Provided information —
-- ==== Sys2Proof/Machine/Fld.lean ====
section
/-!
DEFINITION. Machine/Fld.lean: what a register field is (the Bits, Field, Access and Reset columns of the register
tables, R8, R10, R15) and the key under which the state holds it.
-/
namespace Sys2Proof.Machine

/-- The access codes of R10. -/
inductive Acc where
  | ro | rw | rws | w1c | w1s | wo
  deriving DecidableEq, Repr

/-- One register field. A register that a table repeats (a block per camera, per slot, per unit) is one descriptor:
element `j` lies at `off + j * stride`. -/
structure Fld where
  /-- The kind of page that holds it. -/
  kind : PageKind
  /-- The byte offset of its register's first word within the page (element 0). -/
  off : Nat
  /-- The distance of one element to the next; 0 for a register that stands once. -/
  stride : Nat := 0
  /-- How many elements there are. -/
  count : Nat := 1
  /-- Its lowest bit within the register. -/
  lo : Nat
  /-- Its width in bits. -/
  width : Nat
  /-- Its access code (R10). -/
  acc : Acc
  /-- Its reset or factory value (R15). -/
  reset : Nat
  /-- Reset column `ret`: restored from Velvet at start (R15, R56). -/
  ret : Bool
  /-- Reset column `fuse` (R15, R57). -/
  fuse : Bool := false
  /-- The values a software write may give it (R13, R14); empty for all. -/
  rng : List (Nat × Nat) := []
  /-- Reset values element by element, where the table gives them so. -/
  resets : List Nat := []
  deriving DecidableEq, Repr

/-- The name of one cell of the register store: page kind, page instance, element, offset and lowest bit. -/
structure RegKey where
  kind : PageKind
  inst : Nat
  idx : Nat
  off : Nat
  lo : Nat
  deriving DecidableEq, Repr

/-- The order in which the store lists its cells. -/
def RegKey.lt (a b : RegKey) : Bool :=
  a.kind.ord < b.kind.ord || (a.kind.ord == b.kind.ord &&
    (a.inst < b.inst || (a.inst == b.inst &&
      (a.idx < b.idx || (a.idx == b.idx &&
        (a.off < b.off || (a.off == b.off && a.lo < b.lo)))))))

/-- The cell of element `j` of field `f` on instance `i` of its page. -/
def Fld.key (f : Fld) (i j : Nat) : RegKey := ⟨f.kind, i, j, f.off, f.lo⟩

/-- The value of a field's element at reset (R15). -/
def Fld.resetAt (f : Fld) (j : Nat) : Nat := f.resets.getD j f.reset

/-- May software write this value (R13, R14)? -/
def Fld.accepts (f : Fld) (v : Nat) : Bool := f.rng.isEmpty || f.rng.any (fun r => r.1 ≤ v && v ≤ r.2)

/-- The first word of the register of element `j`. -/
def Fld.word (f : Fld) (j : Nat) : Nat := f.off + j * f.stride

end Sys2Proof.Machine
end

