/-- R321 (10), [0] WO, reset 0x0: Clears the counters -/
def Fld.MEM_PC_CNT_CLR : Fld :=
  { kind := .memPc, off := 0x13C, stride := 0x0, count := 1, lo := 0, width := 1, acc := .wo, reset := 0x0, ret := false }

/-! ## Page kind `mem` -/

/-- R322 (10), [6:0] RO, reset fuse: Pseudo-channels, 64 -/
def Fld.MEM_INFO_pcs : Fld :=
  { kind := .mem, off := 0x100, stride := 0x0, count := 1, lo := 0, width := 7, acc := .ro, reset := 0x0, ret := false, fuse := true }

/-- R322 (10), [14:8] RO, reset hw: Pseudo-channels not retired -/
def Fld.MEM_INFO_healthy : Fld :=
  { kind := .mem, off := 0x100, stride := 0x0, count := 1, lo := 8, width := 7, acc := .ro, reset := 0x0, ret := false }

/-- R322 (10), [0] RW, reset ret 0x1: 0 = OFF, 1 = BACKGROUND (R35) -/
def Fld.MEM_SCRUB_mode : Fld :=
  { kind := .mem, off := 0x104, stride := 0x0, count := 1, lo := 0, width := 1, acc := .rw, reset := 0x1, ret := true }

/-- R322 (10), [15:8] RW, reset ret 0x08: 1 to 255 µs; 0 under R13 -/
def Fld.MEM_SCRUB_gap_us : Fld :=
  { kind := .mem, off := 0x104, stride := 0x0, count := 1, lo := 8, width := 8, acc := .rw, reset := 0x8, ret := true, rng := [(1, 255)] }

/-- R322 (10), [31:0] RO, reset 0x0: Completed passes -/
def Fld.MEM_SCRUB_PASSES : Fld :=
  { kind := .mem, off := 0x108, stride := 0x0, count := 1, lo := 0, width := 32, acc := .ro, reset := 0x0, ret := false }

/-- R322 (10), [23:0] RO, reset hw: Local line reached -/
def Fld.MEM_SCRUB_POS : Fld :=
  { kind := .mem, off := 0x10C, stride := 0x0, count := 1, lo := 0, width := 24, acc := .ro, reset := 0x0, ret := false }

/-- R322 (10), [63:0] RO, reset hw: One bit per retired pseudo-channel -/
def Fld.MEM_RETIRED : Fld :=
  { kind := .mem, off := 0x110, stride := 0x0, count := 1, lo := 0, width := 64, acc := .ro, reset := 0x0, ret := false }

/-- R322 (10), [14:0] RO, reset hw: Outstanding reads, at most 16,384 -/
def Fld.MEM_RD_OUT : Fld :=
  { kind := .mem, off := 0x118, stride := 0x0, count := 1, lo := 0, width := 15, acc := .ro, reset := 0x0, ret := false }

/-- R322 (10), [0] WO, reset 0x0: Clears MEM_SCRUB_PASSES -/
def Fld.MEM_CNT_CLR : Fld :=
  { kind := .mem, off := 0x11C, stride := 0x0, count := 1, lo := 0, width := 1, acc := .wo, reset := 0x0, ret := false }

/-! ## Page kind `memPart` -/

/-- R323 (10), [35:0] RW, reset ret 0x0: Device address base, 1 MiB aligned (R292) -/
def Fld.MEM_PART_BASE : Fld :=
  { kind := .memPart, off := 0x100, stride := 0x0, count := 1, lo := 0, width := 36, acc := .rw, reset := 0x0, ret := true }

/-- R323 (10), [63:0] RW, reset ret 0x0: Pseudo-channel set -/
def Fld.MEM_PART_MASK : Fld :=
  { kind := .memPart, off := 0x108, stride := 0x0, count := 1, lo := 0, width := 64, acc := .rw, reset := 0x0, ret := true }

/-- R323 (10), [9:0] RW, reset ret 0x0: Slice start, 0 to 767 -/
def Fld.MEM_PART_SLICE_base_mib : Fld :=
  { kind := .memPart, off := 0x110, stride := 0x0, count := 1, lo := 0, width := 10, acc := .rw, reset := 0x0, ret := true }

/-- R323 (10), [25:16] RW, reset ret 0x0: Slice size, 1 to 768 -/
def Fld.MEM_PART_SLICE_size_mib : Fld :=
  { kind := .memPart, off := 0x110, stride := 0x0, count := 1, lo := 16, width := 10, acc := .rw, reset := 0x0, ret := true }

/-- R323 (10), [63:0] RO, reset hw: Region bytes -/
def Fld.MEM_PART_SIZE : Fld :=
  { kind := .memPart, off := 0x118, stride := 0x0, count := 1, lo := 0, width := 64, acc := .ro, reset := 0x0, ret := false }

/-- R323 (10), [15:0] RWS, reset ret 0x0: R, units per µs -/
def Fld.MEM_BW_RES : Fld :=
  { kind := .memPart, off := 0x120, stride := 0x0, count := 1, lo := 0, width := 16, acc := .rws, reset := 0x0, ret := true }

/-- R323 (10), [15:0] RWS, reset ret 0x6400: C, units per µs -/
def Fld.MEM_BW_CEIL : Fld :=
  { kind := .memPart, off := 0x124, stride := 0x0, count := 1, lo := 0, width := 16, acc := .rws, reset := 0x6400, ret := true }

/-- R323 (10), [15:0] RWS, reset ret 0x0: B, units -/
def Fld.MEM_BW_BURST : Fld :=
  { kind := .memPart, off := 0x128, stride := 0x0, count := 1, lo := 0, width := 16, acc := .rws, reset := 0x0, ret := true }

/-- R323 (10), [15:0] RO, reset hw: Units used in the last window -/
def Fld.MEM_BW_USED_last : Fld :=
  { kind := .memPart, off := 0x12C, stride := 0x0, count := 1, lo := 0, width := 16, acc := .ro, reset := 0x0, ret := false }

/-- R323 (10), [31:16] RO, reset hw: Units of them borrowed -/
def Fld.MEM_BW_USED_borrowed : Fld :=
  { kind := .memPart, off := 0x12C, stride := 0x0, count := 1, lo := 16, width := 16, acc := .ro, reset := 0x0, ret := false }

/-- R323 (10), [63:0] RO, reset 0x0: Requests deferred at the ceiling -/
def Fld.MEM_BW_WAIT : Fld :=
  { kind := .memPart, off := 0x130, stride := 0x0, count := 1, lo := 0, width := 64, acc := .ro, reset := 0x0, ret := false }

/-- R323 (10), [31:0] RO, reset 0x0: R313 -/
def Fld.MEM_CNT_HOST_UE : Fld :=
  { kind := .memPart, off := 0x138, stride := 0x0, count := 1, lo := 0, width := 32, acc := .ro, reset := 0x0, ret := false }
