-- ==== Sys2Proof/Machine/Counters.lean ====
section
/-!
DEFINITION. Machine/Counters.lean: counting of events by the programmable counters (R530 to R540). Every effect that
the event table of R531 names calls `State.pmc`.
-/
namespace Sys2Proof.Machine

/-- The events of R531 that name no instance. -/
def pmcNoInstance : List Nat := [0x01, 0x14, 0x15, 0x16, 0x18, 0x23, 0x24, 0x25, 0x30, 0x31, 0x32, 0x34]

/-- A freeze stops every counter: frozen reads 1 and FROZEN is raised (R536). -/
def State.pmcFreezeNow (s : State) : State :=
  if s.isOn .PMC_CTRL_frozen then s else (s.set .PMC_CTRL_frozen 0 0 1).raise ⟨.pmc, 0⟩ 2

/-- Does counter `n` form the high half of a chained pair (R535)? -/
def State.pmcChained (s : State) (n : Nat) : Bool := n % 2 == 1 && s.isOn .PMC_CNT_SEL_chain 0 n

/-- What a wrap of counter `n` does beside the remainder (R535, R536). -/
def State.pmcWrapped (s : State) (n : Nat) : State :=
  let s := s.set .PMC_OVF 0 0 (putBit (s.get .PMC_OVF) n true)
  let s := if s.isOn .PMC_CNT_SEL_ovf_irq 0 n then s.raise ⟨.pmc, 0⟩ 0 n else s
  if s.isOn .PMC_CNT_SEL_ovf_frz 0 n then s.pmcFreezeNow else s

/-- Add to counter `n` alone, keeping the remainder at a wrap (R535). -/
def State.pmcAddTop (s : State) (n amt : Nat) : State :=
  let v := s.get .PMC_CNT 0 n + amt
  let s := s.set .PMC_CNT 0 n v
  if v < 2 ^ 32 then s else s.pmcWrapped n

/-- Add to counter `n`; a wrap of the low half of a chained pair adds 1 to the high half instead (R535). -/
def State.pmcAdd (s : State) (n amt : Nat) : State :=
  if n % 2 == 0 && s.pmcChained (n + 1) then
    let v := s.get .PMC_CNT 0 n + amt
    let s := s.set .PMC_CNT 0 n v
    if v < 2 ^ 32 then s
    else if s.isOn .PMC_CNT_SEL_enable 0 (n + 1) then s.pmcAddTop (n + 1) (v / 2 ^ 32) else s
  else s.pmcAddTop n amt

/-- Does counter `n` take this occurrence (R531, R533)? -/
def State.pmcTakes (s : State) (n code inst : Nat) (part : Option Nat) : Bool :=
  s.isOn .PMC_CNT_SEL_enable 0 n && !s.pmcChained n && s.get .PMC_CNT_SEL_event 0 n == code &&
  (pmcNoInstance.contains code || s.isOn .PMC_CNT_SEL_inst_any 0 n || s.get .PMC_CNT_SEL_instance 0 n == inst) &&
  (!s.isOn .PMC_CNT_SEL_part_en 0 n || code == 0x01 || part == some (s.get .PMC_CNT_SEL_part 0 n))

/-- Count `amt` occurrences of a COUNT event of R531, attributed to a partition or to none. -/
def State.pmc (s : State) (code inst amt : Nat) (part : Option Nat) : State :=
  if s.isOn .PMC_CTRL_frozen then s
  else s.forEach (List.range 32) (fun s n =>
    if s.pmcTakes n code inst part && s.get .PMC_CNT_SEL_mode 0 n == 0 then s.pmcAdd n amt else s)

/-- Count in the four counters of a CLU page (R540); a wrap raises PMC_OVF there. -/
def State.pmcClu (s : State) (phys code amt : Nat) : State :=
  if s.isOn .PMC_CTRL_frozen then s
  else s.forEach (List.range 4) (fun s k =>
    if s.isOn .CLU_PMC_SEL_enable phys k && s.get .CLU_PMC_SEL_event phys k == code
        && s.get .CLU_PMC_SEL_mode phys k == 0 then
      let v := s.get .CLU_PMC_CNT phys k + amt
      let s := s.set .CLU_PMC_CNT phys k v
      if v < 2 ^ 32 then s else s.raise ⟨.clu, phys⟩ 4 k
    else s)

end Sys2Proof.Machine
end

Goal of the exercise —
What is wanted is every line from the first line of the entries through the line that contains "structure Fld where", given again exactly.

Result below —
-- ==== Sys2Proof/Machine/Fld.lean ====
section
/-!
DEFINITION. Machine/Fld.lean: what a register field is (the Bits, Field, Access and Reset columns of the register
tables, R8, R10, R15) and the key under which the state holds it.
-/
namespace Sys2Proof.Machine

/-- The access codes of R10. -/
inductive Acc where
  | ro | rw | rws | w1c | w1s | wo
  deriving DecidableEq, Repr

/-- One register field. A register that a table repeats (a block per camera, per slot, per unit) is one descriptor:
element `j` lies at `off + j * stride`. -/
structure Fld where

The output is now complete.